Your assignment >>
Starting with the line that contains "sealed, W1C clears" and stopping after the line that contains "let got := fun", copy the entries below exactly. Include nothing else.

Data supplied: Begin

-- ==== Sys2Proof/Certificates/Slice0/Obligations.lean ====
section
/-! DEFINITION. The statements for the provers: what the commands do and what they leave alone, by the rules of the spec. -/

open Sys2Proof Sys2Proof.Machine

/-! ### The block as a whole -/

/-- A step of a state whose queue is not empty runs the command in front on the state with the queue's rest. -/
def Obligations.StepRunsTheFrontCommand : Prop :=
  ∀ (s : State) (c : Instr) (rest : List Instr),
    s.pending = c :: rest → step s = exec c { s with pending := rest }

/-- On an empty queue one tick of the time base passes (the model's choice, assumption 1): in the 400 MHz mode the counter
advances by the increment in effect and what the slew adds, in the TCXO mode by sixteen increments (R31, R36); on a furled
module nothing but cell time with its timers and windows and the nets changes. -/
def Obligations.EmptyQueueStepIsOneTick : Prop :=
  ∀ s : State, s.pending = [] →
    ∃ t, step s = .next t ∧ t.time.stepPend = none ∧ t.time.incr = s.time.incr ∧
      (s.time.stepPend = none → s.clkMode = 0 →
        (t.time.ct : Int) = ((s.time.ct : Int) + s.time.incr + clampI (-(s.slewStep : Int)) s.slewStep s.time.slew) % 2 ^ 96 ∧
        t.time.slew = s.time.slew - clampI (-(s.slewStep : Int)) s.slewStep s.time.slew) ∧
      (s.time.stepPend = none → s.clkMode = 1 →
        (t.time.ct : Int) = ((s.time.ct : Int) + 16 * s.time.incr) % 2 ^ 96 ∧ t.time.slew = s.time.slew) ∧
      (s.power.furled = true → { t with time := s.time, rigging := s.rigging } = s)

/-- Every command has an effect in every state: none stops with a fault or a refusal (assumptions 2 and 12). -/
def Obligations.EveryCommandAnswersANextState : Prop :=
  ∀ (c : Instr) (s : State), ∃ t, exec c s = .next t

/-- After reset the tables of registers, memory and flash are in their canonical form, cell time is 0, CT_STAT.VALID and
STEPPED are 0 and TIME_LOST is set (R37), and no command waits. -/
def Obligations.ResetIsPowerOnWithoutRetainedState : Prop :=
  State.tables State.reset ∧ State.reset.time.ct = 0 ∧ State.reset.fld CT_STAT_VALID = 0 ∧ State.reset.fld CT_STAT_STEPPED = 0 ∧
    (State.reset.reg (GLB_FAULT_STICKY 0)).getLsbD 9 = true ∧ State.reset.pending = []

/-- Every step keeps the canonical form of the memory, the flash, the registers and the values in effect. -/
def Obligations.EveryStepKeepsTheTablesCanonical : Prop :=
  ∀ s t : State, State.tables s → step s = .next t → State.tables t

/-- No command touches the queue: a step takes the command in front and leaves the others as they are. -/
def Obligations.EveryStepTakesOnlyTheFrontCommand : Prop :=
  ∀ s t : State, step s = .next t → t.pending = s.pending.tail

/-! ### Accesses to registers and memories (chapters Scope and Conventions, Host Access and Register Map) -/

/-- A write changes each field of a register as R6's table says of its access type: RW takes the written value, RWS takes it unless
sealed, W1C clears the bits written as 1, W1S sets them, RO, RC and WO keep (what a WO field does is its own rule). The other
registers and the memory keep. Where sealed fields are written with other values than they hold, SEALED_WRITE is set. -/
def Obligations.WritesFollowTheAccessTypes : Prop :=
  ∀ (s : State) (i : Initiator) (a : Nat) (v : Word) (r : RegRow), findRow a = some r →
    let old := fun (f : FieldRow) => bits (s.reg a).toNat f.lo f.width
    let new := fun (f : FieldRow) => bits v.toNat f.lo f.width
    let t := s.plainWrite i a v
    let got := fun (f : FieldRow) => bits (t.reg a).toNat f.lo f.width
    ((s.rig.sealed = false ∨ ∀ g ∈ r.fields, g.acc = .rws → new g = old g) →
      (∀ f ∈ r.fields,
        (f.acc = .rw → got f = new f) ∧ (f.acc = .rws → got f = if s.rig.sealed then old f else new f) ∧
        (f.acc = .w1c → got f = old f - (old f &&& new f)) ∧ (f.acc = .w1s → got f = (old f ||| new f)) ∧
        (f.acc = .ro ∨ f.acc = .rc ∨ f.acc = .wo → got f = old f)) ∧
      (∀ b, b ≠ a → t.reg b = s.reg b) ∧ (∀ b, t.rdB b = s.rdB b)) ∧
    ((s.rig.sealed = true ∧ ∃ g ∈ r.fields, g.acc = .rws ∧ new g ≠ old g) →
      (t.reg (GLB_FAULT_STICKY 0)).getLsbD 1 = true)

/-- REGISTER_WRITE and REGISTER_READ as a load: an access of the host of another size or alignment than an aligned word sets
BUS_SIZE and does nothing else, and a read of it returns 0 (R5); a misaligned one of a core does the same and raises the core's exception (R5, R263).
Where an access raises no exception of a core, a write to an address of a block that holds no register is ignored and a read of it
returns 0 (R8), and a word written to GLB_WAKE_AT_LO is held there and read back. -/
def Obligations.RegisterAccessesBySizeAndPlace : Prop :=
  (∀ (s : State) (a v : Word) (n : Nat), s.stuck .host = false → a.toNat < 0x100000 → (n ≠ 4 ∨ a.toNat % 4 ≠ 0) →
    exec (.registerWrite .host a n v) s = .next (s.sticky 0 6 a.toNat) ∧
    exec (.registerRead .host a ⟨n, false⟩) s = .next ((s.answer 0).sticky 0 6 a.toNat)) ∧
  (∀ (s : State) (i : Initiator) (a v : Word) (n : Nat), i ≠ .host → s.stuck i = false → a.toNat < 0x100000 → a.toNat % n ≠ 0 →
    exec (.registerWrite i a n v) s = .next ((s.raise i .storeMisaligned).sticky 0 i.num a.toNat) ∧
    exec (.registerRead i a ⟨n, false⟩) s = .next (((s.raise i .loadMisaligned).answer 0).sticky 0 i.num a.toNat)) ∧
  (∀ (s : State) (i : Initiator) (a v : Word), s.stuck i = false → s.underWay = true → a.toNat % 4 = 0 →
    a.toNat / 0x10000 = 0 → findRow a.toNat = none →
    (s.coreExc i .store a.toNat 4 = none → exec (.registerWrite i a 4 v) s = .next s) ∧
    (s.coreExc i .load a.toNat 4 = none → exec (.registerRead i a ⟨4, false⟩) s = .next (s.answer 0))) ∧
  (∀ (s : State) (i : Initiator) (v : Word), s.stuck i = false → s.underWay = true →
    s.coreExc i .store GLB_WAKE_AT_LO 4 = none → s.coreExc i .load GLB_WAKE_AT_LO 4 = none →
    ∃ t u, exec (.registerWrite i (BitVec.ofNat 32 GLB_WAKE_AT_LO) 4 v) s = .next t ∧
      t = s.setReg GLB_WAKE_AT_LO v ∧
      exec (.registerRead i (BitVec.ofNat 32 GLB_WAKE_AT_LO) ⟨4, false⟩) t = .next u ∧ u.data = v)

/-- MEMORY_WRITE as a store that raises no exception of a core: an aligned access of 1, 2, 4 or 8 bytes to general SRAM by an
initiator that does not wait stores its bytes there, outside the mirror region, and changes no other byte (R5, R10, R355); one of the host to an
address in no range has no effect (R355); one to DRAM by another initiator than an application core stores its bytes, and is ignored with
SP_AREA_WRITE in the structure and instance areas (R105); a write to the canvas SRAM is ignored with CV_AREA_WRITE (R126), one by an application core to a
safety core's memory with SC_TCM_WRITE (R267), one to a fixed area of an engine's data memory sets SE_STAT.HOSTW (R82). In general SRAM outside the mirror
region an SC stores and answers 0 while its core's reservation of the word stands, and answers 1 and stores nothing otherwise; an atomic
memory operation answers the word read and stores the operation's result (R263). -/
def Obligations.MemoryWritesByRegion : Prop :=
  (∀ (s : State) (i : Initiator) (a : Word) (bs : List Byte), s.stuck i = false → s.underWay = true →
    s.coreExc i .store a.toNat bs.length = none →
    0x08000000 ≤ a.toNat → a.toNat < 0x09000000 → alignedAccess a.toNat bs.length = true →
    (s.mirPage a.toNat = none ∨ (s.role ≠ 1 ∧ s.role ≠ 2)) →
    ∃ t, exec (.memoryWrite i a ⟨bs, .plain⟩) s = .next t ∧
      (∀ k (h : k < bs.length), t.rdB (a.toNat + k) = bs[k]) ∧
      (∀ b, b < a.toNat ∨ a.toNat + bs.length ≤ b → t.rdB b = s.rdB b) ∧ t.regs = s.regs ∧ t.joints = s.joints) ∧
  (∀ (s : State) (a : Word) (bs : List Byte), s.stuck .host = false → s.underWay = true →
    0x50000000 ≤ a.toNat → exec (.memoryWrite .host a ⟨bs, .plain⟩) s = .next s) ∧
  (∀ (s : State) (i : Initiator) (a : Word) (bs : List Byte), s.stuck i = false → s.underWay = true →
    s.coreExc i .store a.toNat bs.length = none →
    0x04000000 ≤ a.toNat → a.toNat < 0x06000000 → alignedAccess a.toNat bs.length = true →
    exec (.memoryWrite i a ⟨bs, .plain⟩) s = .next (s.sticky 38 i.num a.toNat)) ∧
  (∀ (s : State) (i : Initiator) (a : Word) (bs : List Byte), s.stuck i = false → s.underWay = true → (∀ c, i ≠ .ac c) →
    s.coreExc i .store a.toNat bs.length = none →
    0x40000000 ≤ a.toNat → a.toNat < 0x50000000 → alignedAccess a.toNat bs.length = true →
    (s.sparArea a.toNat = true → exec (.memoryWrite i a ⟨bs, .plain⟩) s = .next (s.sticky 37 i.num a.toNat)) ∧
    (s.sparArea a.toNat = false → ∃ t, exec (.memoryWrite i a ⟨bs, .plain⟩) s = .next t ∧ (∀ k (h : k < bs.length), t.rdB (a.toNat + k) = bs[k]) ∧
      (∀ b, b < a.toNat ∨ a.toNat + bs.length ≤ b → t.rdB b = s.rdB b) ∧ t.regs = s.regs ∧ t.joints = s.joints)) ∧
  (∀ (s : State) (a : Word) (bs : List Byte) (c : Fin 4), s.stuck (.ac c) = false → s.underWay = true →
    s.coreExc (.ac c) .store a.toNat bs.length = none →
    0x12000000 ≤ a.toNat → a.toNat < 0x12080000 → alignedAccess a.toNat bs.length = true →
    exec (.memoryWrite (.ac c) a ⟨bs, .plain⟩) s = .next (s.sticky 39 c.val a.toNat)) ∧
  (∀ (s : State) (i : Initiator) (e : Fin 8) (o : Nat) (bs : List Byte), s.stuck i = false → s.underWay = true → o < 0x4000 →
    s.coreExc i .store (seData e o) bs.length = none → alignedAccess o bs.length = true →
    exec (.memoryWrite i (BitVec.ofNat 32 (seData e o)) ⟨bs, .plain⟩) s = .next (s.setFld (SE_STAT_HOSTW e) 1)) ∧
  (∀ (s : State) (c : Fin 4) (a : Word) (bs : List Byte), s.stuck (.ac c) = false → s.underWay = true → bs.length = 4 →
    s.coreExc (.ac c) .atomic a.toNat 4 = none → 0x08000000 ≤ a.toNat → a.toNat < 0x09000000 →
    (s.mirPage a.toNat = none ∨ (s.role ≠ 1 ∧ s.role ≠ 2)) →
    (s.cores.resv.find? (fun e => e.1 == c.val) = some (c.val, a.toNat) →
      ∃ t, exec (.memoryWrite (.ac c) a ⟨bs, .cond⟩) s = .next t ∧ t.data = 0 ∧ t.rdBytes a.toNat 4 = bs ∧
        (∀ b, b < a.toNat ∨ a.toNat + 4 ≤ b → t.rdB b = s.rdB b) ∧ t.cores.resv.find? (fun e => e.1 == c.val) = none) ∧
    (s.cores.resv.find? (fun e => e.1 == c.val) ≠ some (c.val, a.toNat) →
      ∃ t, exec (.memoryWrite (.ac c) a ⟨bs, .cond⟩) s = .next t ∧ t.data = 1 ∧ t.mem = s.mem) ∧
    (∀ f, s.eccHit a.toNat 4 = none → s.opaqueMem a.toNat = false →
      ∃ t, exec (.memoryWrite (.ac c) a ⟨bs, (.amo f)⟩) s = .next t ∧ t.data = BitVec.ofNat 32 (s.rd32 a.toNat) ∧
        t.rd32 a.toNat = (amoValue f (BitVec.ofNat 32 (s.rd32 a.toNat)) (BitVec.ofNat 32 (leNat bs))).toNat ∧
        (∀ b, b < a.toNat ∨ a.toNat + 4 ≤ b → t.rdB b = s.rdB b)))
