/-- PairRolesFollowTheirEvents (R220, R222 to R224, R234, R240 to R242): its own and the other PAIR_ID, the same and another rig, a miss and none, the hand-over instant and 1 ns before. -/
theorem test_pair_roles :
    (let s := pr 1
     s.underWay = true ∧ s.fld PR_CTL_PAIREN = 1 ∧ s.pair.muted = false ∧ after (exec .heartbeatSend s) (fun t => t.pair.hbSent == some s.myHeartbeat) ∧
     false = s.flag PR_CTL_PAIRID ∧ (0 : BitVec 64) = s.digest8 ∧ (1 : BitVec 64) ≠ s.digest8 ∧
     after (exec (.heartbeat { hb 0 0 with pairId := false }) s) (fun t => t.role == 4) ∧
     after (exec (.heartbeat (hb 2 0)) (pr 0)) (fun t => t.role == 1 && t.fld PR_STAT_PROLE == 2) ∧ after (exec (.heartbeat (hb 1 0)) (pr 0)) (fun t => t.role == 0) ∧
     after (exec (.heartbeat (hb 1 0)) (pr 4)) (fun t => t.role == 3 && t.reg PR_EPOCH == 9 && t.fld PR_STAT_STALECAUSE == 7) ∧
     after (exec (.heartbeat (hb 1 0)) { pr 4 with pair := { PairSt.reset with maxEpoch := 12 } }) (fun t => t.role == 3 && t.reg PR_EPOCH == 12) ∧
     after (exec (.heartbeat (hb 1 0)) { pr 4 with pair := { PairSt.reset with muted := true } }) (fun t => t.role == 4) ∧
     after (exec .heartbeatSend (sets [(PR_STAT_HALTCAUSE, 2)] { pr 4 with pair := { PairSt.reset with muted := true } })) (fun t => t.pair.hbSent.isSome) ∧
     after (exec .heartbeatSend (sets [(PR_STAT_HALTCAUSE, 1)] { pr 4 with pair := { PairSt.reset with muted := true } })) (fun t => t.pair.hbSent == none) ∧
     after (exec (.heartbeat (hb 1 1)) (pr 2)) (fun t => t.role == 3 && t.fld PR_STAT_STALECAUSE == 6 && t.fld PR_STAT_RIGDIFF == 1) ∧
     after (exec (.stayLinkUp 1 0) s) (fun t => t.fld PR_STAT_SL1UP == 1) ∧ after (exec (.stayLinkDown 0) s) (fun t => t.fld PR_STAT_SL0UP == 0) ∧
     (sets [(PR_STAT_PROLE, 2)] s).fld PR_STAT_PROLE ≠ 7) ∧
    (let s := fun (q : Nat) => at_ 127000 { pr 1 with pair := { PairSt.reset with hbPoints := [q] } }
     (127000 - 2000) / 31250 * 31250 - 3 * 31250 = 31250 ∧ (s 0).hbNone 31250 4 = true ∧ (s 31250).hbNone 31250 4 = false ∧ (s 125000).hbNone 31250 4 = false ∧
     (s 0).nowNs = 127000 ∧ seenSince (s 0).pair.frameAt 31250 = false ∧
     after (exec .heartbeatLoss (s 0)) (fun t => t.role == 0) ∧ after (exec .heartbeatLoss (s 125000)) (fun t => t = s 125000)) ∧
    (let s := { pr 1 with pair := { PairSt.reset with hb := some (hb 2 0) } }
     s.pair.hb = some (hb 2 0) ∧ (hb 2 0).psync = true ∧ after (exec (.handover .host) s) (fun t => t.pair.hoAt == some 1000000 && t.role == 1)) ∧
    (let s := fun (ns : Nat) => at_ ns { sets [(PR_STAT_PROLE, 2)] (pr 1) with pair := { PairSt.reset with hoAt := some 1000000 } }
     after (exec .handoverInstant (s 1000000)) (fun t => t.role == 2 && t.fld PR_EPOCH_EPOCH == 1) ∧ after (exec .handoverInstant (s 999999)) (fun t => t = s 999999)) ∧
    after (exec .handoverInstant (sets [(PR_STAT_PROLE, 1)] (pr 2))) (fun t => t.role == 1) ∧ after (exec (.pairHalt .host) (pr 1)) (fun t => t.role == 4 && t.pair.muted) ∧
    after (exec (.unhalt .host) { pr 4 with pair := { PairSt.reset with muted := true } }) (fun t => !t.pair.muted) := by decide +kernel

Data supplied: End

Answer box >>
sealed, W1C clears the bits written as 1, W1S sets them, RO, RC and WO keep (what a WO field does is its own rule). The other
registers and the memory keep. Where sealed fields are written with other values than they hold, SEALED_WRITE is set. -/
def Obligations.WritesFollowTheAccessTypes : Prop :=
  ∀ (s : State) (i : Initiator) (a : Nat) (v : Word) (r : RegRow), findRow a = some r →
    let old := fun (f : FieldRow) => bits (s.reg a).toNat f.lo f.width
    let new := fun (f : FieldRow) => bits v.toNat f.lo f.width
    let t := s.plainWrite i a v
    let got := fun (f : FieldRow) => bits (t.reg a).toNat f.lo f.width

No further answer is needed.